*Assignment*:
Return the data in full, exactly as it was written.

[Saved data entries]

-- ==== Sys2Proof/Certificates/Slice0/Obligations.lean ====
section
/-! DEFINITION. The statements for the provers. `Claims` holds the terms they share. -/

namespace Sys2Proof.Claims
open Sys2Proof.Machine

/-- The state in the step of a sub-group after the beats of the step have passed. -/
def stepping (s : State) (r : List Choice) : State := { s.advance with sched := r }

/-- Opcodes that R57 names as unassigned, as ranges. -/
def unassignedRanges : List (Nat × Nat) :=
  [(0x18, 0x1F), (0x45, 0x4F), (0x6C, 0x6F), (0x88, 0x8F), (0xAF, 0xAF), (0xB7, 0xB7), (0xBD, 0xBF), (0xCD, 0xCF), (0xDD, 0xDF),
   (0xE4, 0xEF), (0xF8, 0xFF)]

/-- A word given by its four bytes, opcode first (R36). -/
def word4 (op a b c : Nat) : Word := BitVec.ofNat 32 (op * 2 ^ 24 + a * 2 ^ 16 + b * 2 ^ 8 + c)

end Sys2Proof.Claims

open Sys2Proof Sys2Proof.Machine Sys2Proof.Claims in
/-- Every well-formed instruction that has a word decodes from it to itself (spec/02_instruction_word.md R36, spec/02_instruction_word.md R37, spec/02_instruction_word.md R48 to R56). -/
def Obligations.DecodeOfEncode : Prop :=
  ∀ (i : Instr) (w : Word), i.wellFormed = true → encode i = some w → decode w = i

open Sys2Proof Sys2Proof.Machine Sys2Proof.Claims in
/-- Every word decodes to a well-formed step, which has a word that decodes to the same (spec/02_instruction_word.md R36, spec/02_instruction_word.md R37, spec/02_instruction_word.md R57, spec/02_instruction_word.md R59). -/
def Obligations.DecodeTotalAndStable : Prop :=
  ∀ w : Word, (decode w).wellFormed = true ∧ ∃ x, encode (decode w) = some x ∧ decode x = decode w

open Sys2Proof Sys2Proof.Machine Sys2Proof.Claims in
/-- The opcodes that R57 names, and no others, decode as unassigned; each traps ILLINST (R57). -/
def Obligations.UnassignedOpcodes : Prop :=
  (∀ w : Word, decode w = .unassignedOpcode w ↔ ∃ r ∈ unassignedRanges, r.1 ≤ w.toNat / 2 ^ 24 ∧ w.toNat / 2 ^ 24 ≤ r.2) ∧
  ∀ (w : Word) (s : State) (v : V), s.view = some v → v.blocked {} = false →
    exec (.unassignedOpcode w) s =
      .next ({ s with cur := none, free := s.free + 1 }.takeTrap v.l.h v.l.f v.l.g v.e.pc v.e.pc { t := .illinst })

open Sys2Proof Sys2Proof.Machine Sys2Proof.Claims in
/-- Words written out from the encodings decode to the instructions they stand for (spec/02_instruction_word.md R48 to R56, spec/02_instruction_word.md R37, spec/05_registers.md R144). -/
def Obligations.DecodedWords : Prop :=
  decode (word4 0x02 0x0B 0x00 0x05) = .brc ⟨true, 3⟩ 5 ∧
  decode (word4 0x0B 0xA1 0xFF 0xFE) = .lit (.s 1) 0xFFFE ∧
  decode (word4 0x20 0x01 0xD0 0xE0) = .add (.v 1) (.b 0) (.c 0) ∧
  decode (word4 0x41 0xE8 0x02 0x03) = .chdec ⟨.xor, .ge, 0⟩ (.v 2) (.v 3) ∧
  decode (word4 0x69 0x06 0x00 0x00) = .pset 6 0 ∧
  decode (word4 0x62 0x0A 0x02 0x04) = .addc (.v 10) (.v 2) (.v 4) ∧
  decode (word4 0x64 0x00 0x03 0x01) = .movpUnpack (.v 3) ∧
  decode (word4 0x61 0x01 0x02 0x20) = .reservedFieldWord (word4 0x61 0x01 0x02 0x20) ∧
  decode (word4 0x74 0x01 0x02 0x03) = .shfl (.v 1) (.v 2) (.v 3) ∧
  decode (word4 0x91 0x04 0x06 0xFF) = .ld2 (.v 4) (.v 6) 0xFF ∧
  decode (word4 0xAB 0x01 0x05 0xA2) = .gather (.v 1) (.v 5) (.s 2) ∧
  decode (word4 0xB1 0x00 0x00 0x3F) = .barr 63 ∧
  decode (word4 0xB8 0xA0 0xA2 0x07) = .sluice (.s 0) (.s 2) 7 ∧
  decode (word4 0xC2 0xA0 0x00 0x0F) = .osload (.s 0) 15 ∧
  decode (word4 0xC4 0xA0 0xA1 0x03) = .mloop (.s 0) (.s 1) 3 ∧
  decode (word4 0xD0 0x0C 0x10 0xA0) = .trace (.v 12) (.v 16) (.s 0) ∧
  decode (word4 0xD2 0xA0 0x00 0x07) = .build (.s 0) 7 ∧
  decode (word4 0xD8 0x0C 0x10 0xA0) = .march (.v 12) (.v 16) (.s 0) ∧
  decode (word4 0xE3 0x00 0xA1 0x02) = .qsigNotify (.s 1) ∧
  decode (word4 0xF1 0xA0 0x00 0x10) = .csrw (.s 0) 0x0010

open Sys2Proof Sys2Proof.Machine Sys2Proof.Claims in
/-- A step of a sub-group runs the instruction that its slot's word decodes to, a step of the device its row (spec/00_scope.md R1, spec/00_scope.md R2, spec/02_instruction_word.md R23, spec/02_instruction_word.md R28, spec/02_instruction_word.md R30, spec/02_instruction_word.md R31, spec/02_instruction_word.md R35, spec/06_fascine_rank.md R160, spec/06_fascine_rank.md R164, spec/06_fascine_rank.md R166, spec/17_link.md R406). -/
def Obligations.StepRunsDecodedWord : Prop :=
  (∀ (s : State) (i : Instr) (r : List Choice), s.sched = .event i :: r → step s = (stepping s r).unlessHeld (exec i (stepping s r))) ∧
  (∀ s t : State, (∀ (k : Nat) (a b : Port), s.ports[k]? = some a → t.ports[k]? = some b → b.wait.length ≤ max 1024 a.wait.length) →
    s.unlessHeld (.next t) = .next t) ∧
  ∀ (s s' : State) (h i g : Nat) (r : List Choice) (p : Polder) (f : Fascine) (e : SplitEntry) (b : List Byte),
    let m := (stepping s r).merged h i
    s.sched = .cand h i g :: r → m.polder? h = some p → p.fs[i]? = some f → f.r.ents[g]? = some e → m.mayIssue p f e = true →
    (f.settle = true → m.settled h i f = true) → m.fetch p e.pc = .ok (b, s') →
    let ctl := wordAt b 0
    let k := e.pc.toNat / 4 % 4
    let word := wordAt b (4 * k)
    let dist := ctl.toNat / 2 ^ (9 + 3 * k) % 8
    let samples := k = 1 ∨ e.entry = true
    ¬(k = 1 ∧ ctl.getLsbD 31 = true ∧ e.arrived = false) →
    (samples → e.passed = false → f.clearAll (ctl.toNat % 4096) = true) →
    let t := s'.passTo (max (f.dueBeat g dist e) (s'.portFree p i (portOf word) e))
    let e' := { e with passed := true }.found t.beat (f.dueBeat g dist e) (portOf word)
    let u := (t.modFasc h i (fun x => { x with r := { x.r with ents := setAt x.r.ents g e' } })).survey p.core (p.seat i).1
    u.outranked p i g f e' = false →
    step s = (stepping s r).unlessHeld (exec (decode word)
      { u.passBeats h i g (f.gap g dist) with
        cur := some { h := h, f := i, g := g, dist := dist, last := BitVec.ofNat 3 (ctl.toNat / 2 ^ (18 + 3 * k)),
                      word := word, wm0 := !(decide (k = 1) || e.entry) || ctl.toNat % 4096 == 0,
                      rejoin := decide (k = 1) && ctl.getLsbD 31, yieldh := ctl.getLsbD 30, chosen := some (u.choiceOf p i g e') } })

*Written answer*:
-- ==== Sys2Proof/Certificates/Slice0/Obligations.lean ====
section
/-! DEFINITION. The statements for the provers. `Claims` holds the terms they share. -/

namespace Sys2Proof.Claims
open Sys2Proof.Machine

/-- The state in the step of a sub-group after the beats of the step have passed. -/
def stepping (s : State) (r : List Choice) : State := { s.advance with sched := r }

/-- Opcodes that R57 names as unassigned, as ranges. -/
def unassignedRanges : List (Nat × Nat) :=
  [(0x18, 0x1F), (0x45, 0x4F), (0x6C, 0x6F), (0x88, 0x8F), (0xAF, 0xAF), (0xB7, 0xB7), (0xBD, 0xBF), (0xCD, 0xCF), (0xDD, 0xDF),
   (0xE4, 0xEF), (0xF8, 0xFF)]

/-- A word given by its four bytes, opcode first (R36). -/
def word4 (op a b c : Nat) : Word := BitVec.ofNat 32 (op * 2 ^ 24 + a * 2 ^ 16 + b * 2 ^ 8 + c)

end Sys2Proof.Claims

open Sys2Proof Sys2Proof.Machine Sys2Proof.Claims in
/-- Every well-formed instruction that has a word decodes from it to itself (spec/02_instruction_word.md R36, spec/02_instruction_word.md R37, spec/02_instruction_word.md R48 to R56). -/
def Obligations.DecodeOfEncode : Prop :=
  ∀ (i : Instr) (w : Word), i.wellFormed = true → encode i = some w → decode w = i

open Sys2Proof Sys2Proof.Machine Sys2Proof.Claims in
/-- Every word decodes to a well-formed step, which has a word that decodes to the same (spec/02_instruction_word.md R36, spec/02_instruction_word.md R37, spec/02_instruction_word.md R57, spec/02_instruction_word.md R59). -/
def Obligations.DecodeTotalAndStable : Prop :=
  ∀ w : Word, (decode w).wellFormed = true ∧ ∃ x, encode (decode w) = some x ∧ decode x = decode w

open Sys2Proof Sys2Proof.Machine Sys2Proof.Claims in
/-- The opcodes that R57 names, and no others, decode as unassigned; each traps ILLINST (R57). -/
def Obligations.UnassignedOpcodes : Prop :=
  (∀ w : Word, decode w = .unassignedOpcode w ↔ ∃ r ∈ unassignedRanges, r.1 ≤ w.toNat / 2 ^ 24 ∧ w.toNat / 2 ^ 24 ≤ r.2) ∧
  ∀ (w : Word) (s : State) (v : V), s.view = some v → v.blocked {} = false →
    exec (.unassignedOpcode w) s =
      .next ({ s with cur := none, free := s.free + 1 }.takeTrap v.l.h v.l.f v.l.g v.e.pc v.e.pc { t := .illinst })

open Sys2Proof Sys2Proof.Machine Sys2Proof.Claims in
/-- Words written out from the encodings decode to the instructions they stand for (spec/02_instruction_word.md R48 to R56, spec/02_instruction_word.md R37, spec/05_registers.md R144). -/
def Obligations.DecodedWords : Prop :=
  decode (word4 0x02 0x0B 0x00 0x05) = .brc ⟨true, 3⟩ 5 ∧
  decode (word4 0x0B 0xA1 0xFF 0xFE) = .lit (.s 1) 0xFFFE ∧
  decode (word4 0x20 0x01 0xD0 0xE0) = .add (.v 1) (.b 0) (.c 0) ∧
  decode (word4 0x41 0xE8 0x02 0x03) = .chdec ⟨.xor, .ge, 0⟩ (.v 2) (.v 3) ∧
  decode (word4 0x69 0x06 0x00 0x00) = .pset 6 0 ∧
  decode (word4 0x62 0x0A 0x02 0x04) = .addc (.v 10) (.v 2) (.v 4) ∧
  decode (word4 0x64 0x00 0x03 0x01) = .movpUnpack (.v 3) ∧
  decode (word4 0x61 0x01 0x02 0x20) = .reservedFieldWord (word4 0x61 0x01 0x02 0x20) ∧
  decode (word4 0x74 0x01 0x02 0x03) = .shfl (.v 1) (.v 2) (.v 3) ∧
  decode (word4 0x91 0x04 0x06 0xFF) = .ld2 (.v 4) (.v 6) 0xFF ∧
  decode (word4 0xAB 0x01 0x05 0xA2) = .gather (.v 1) (.v 5) (.s 2) ∧
  decode (word4 0xB1 0x00 0x00 0x3F) = .barr 63 ∧
  decode (word4 0xB8 0xA0 0xA2 0x07) = .sluice (.s 0) (.s 2) 7 ∧
  decode (word4 0xC2 0xA0 0x00 0x0F) = .osload (.s 0) 15 ∧
  decode (word4 0xC4 0xA0 0xA1 0x03) = .mloop (.s 0) (.s 1) 3 ∧
  decode (word4 0xD0 0x0C 0x10 0xA0) = .trace (.v 12) (.v 16) (.s 0) ∧
  decode (word4 0xD2 0xA0 0x00 0x07) = .build (.s 0) 7 ∧
  decode (word4 0xD8 0x0C 0x10 0xA0) = .march (.v 12) (.v 16) (.s 0) ∧
  decode (word4 0xE3 0x00 0xA1 0x02) = .qsigNotify (.s 1) ∧
  decode (word4 0xF1 0xA0 0x00 0x10) = .csrw (.s 0) 0x0010

open Sys2Proof Sys2Proof.Machine Sys2Proof.Claims in
/-- A step of a sub-group runs the instruction that its slot's word decodes to, a step of the device its row (spec/00_scope.md R1, spec/00_scope.md R2, spec/02_instruction_word.md R23, spec/02_instruction_word.md R28, spec/02_instruction_word.md R30, spec/02_instruction_word.md R31, spec/02_instruction_word.md R35, spec/06_fascine_rank.md R160, spec/06_fascine_rank.md R164, spec/06_fascine_rank.md R166, spec/17_link.md R406). -/
def Obligations.StepRunsDecodedWord : Prop :=
  (∀ (s : State) (i : Instr) (r : List Choice), s.sched = .event i :: r → step s = (stepping s r).unlessHeld (exec i (stepping s r))) ∧
  (∀ s t : State, (∀ (k : Nat) (a b : Port), s.ports[k]? = some a → t.ports[k]? = some b → b.wait.length ≤ max 1024 a.wait.length) →
    s.unlessHeld (.next t) = .next t) ∧
  ∀ (s s' : State) (h i g : Nat) (r : List Choice) (p : Polder) (f : Fascine) (e : SplitEntry) (b : List Byte),
    let m := (stepping s r).merged h i
    s.sched = .cand h i g :: r → m.polder? h = some p → p.fs[i]? = some f → f.r.ents[g]? = some e → m.mayIssue p f e = true →
    (f.settle = true → m.settled h i f = true) → m.fetch p e.pc = .ok (b, s') →
    let ctl := wordAt b 0
    let k := e.pc.toNat / 4 % 4
    let word := wordAt b (4 * k)
    let dist := ctl.toNat / 2 ^ (9 + 3 * k) % 8
    let samples := k = 1 ∨ e.entry = true
    ¬(k = 1 ∧ ctl.getLsbD 31 = true ∧ e.arrived = false) →
    (samples → e.passed = false → f.clearAll (ctl.toNat % 4096) = true) →
    let t := s'.passTo (max (f.dueBeat g dist e) (s'.portFree p i (portOf word) e))
    let e' := { e with passed := true }.found t.beat (f.dueBeat g dist e) (portOf word)
    let u := (t.modFasc h i (fun x => { x with r := { x.r with ents := setAt x.r.ents g e' } })).survey p.core (p.seat i).1
    u.outranked p i g f e' = false →
    step s = (stepping s r).unlessHeld (exec (decode word)
      { u.passBeats h i g (f.gap g dist) with
        cur := some { h := h, f := i, g := g, dist := dist, last := BitVec.ofNat 3 (ctl.toNat / 2 ^ (18 + 3 * k)),
                      word := word, wm0 := !(decide (k = 1) || e.entry) || ctl.toNat % 4096 == 0,
                      rejoin := decide (k = 1) && ctl.getLsbD 31, yieldh := ctl.getLsbD 30, chosen := some (u.choiceOf p i g e') } })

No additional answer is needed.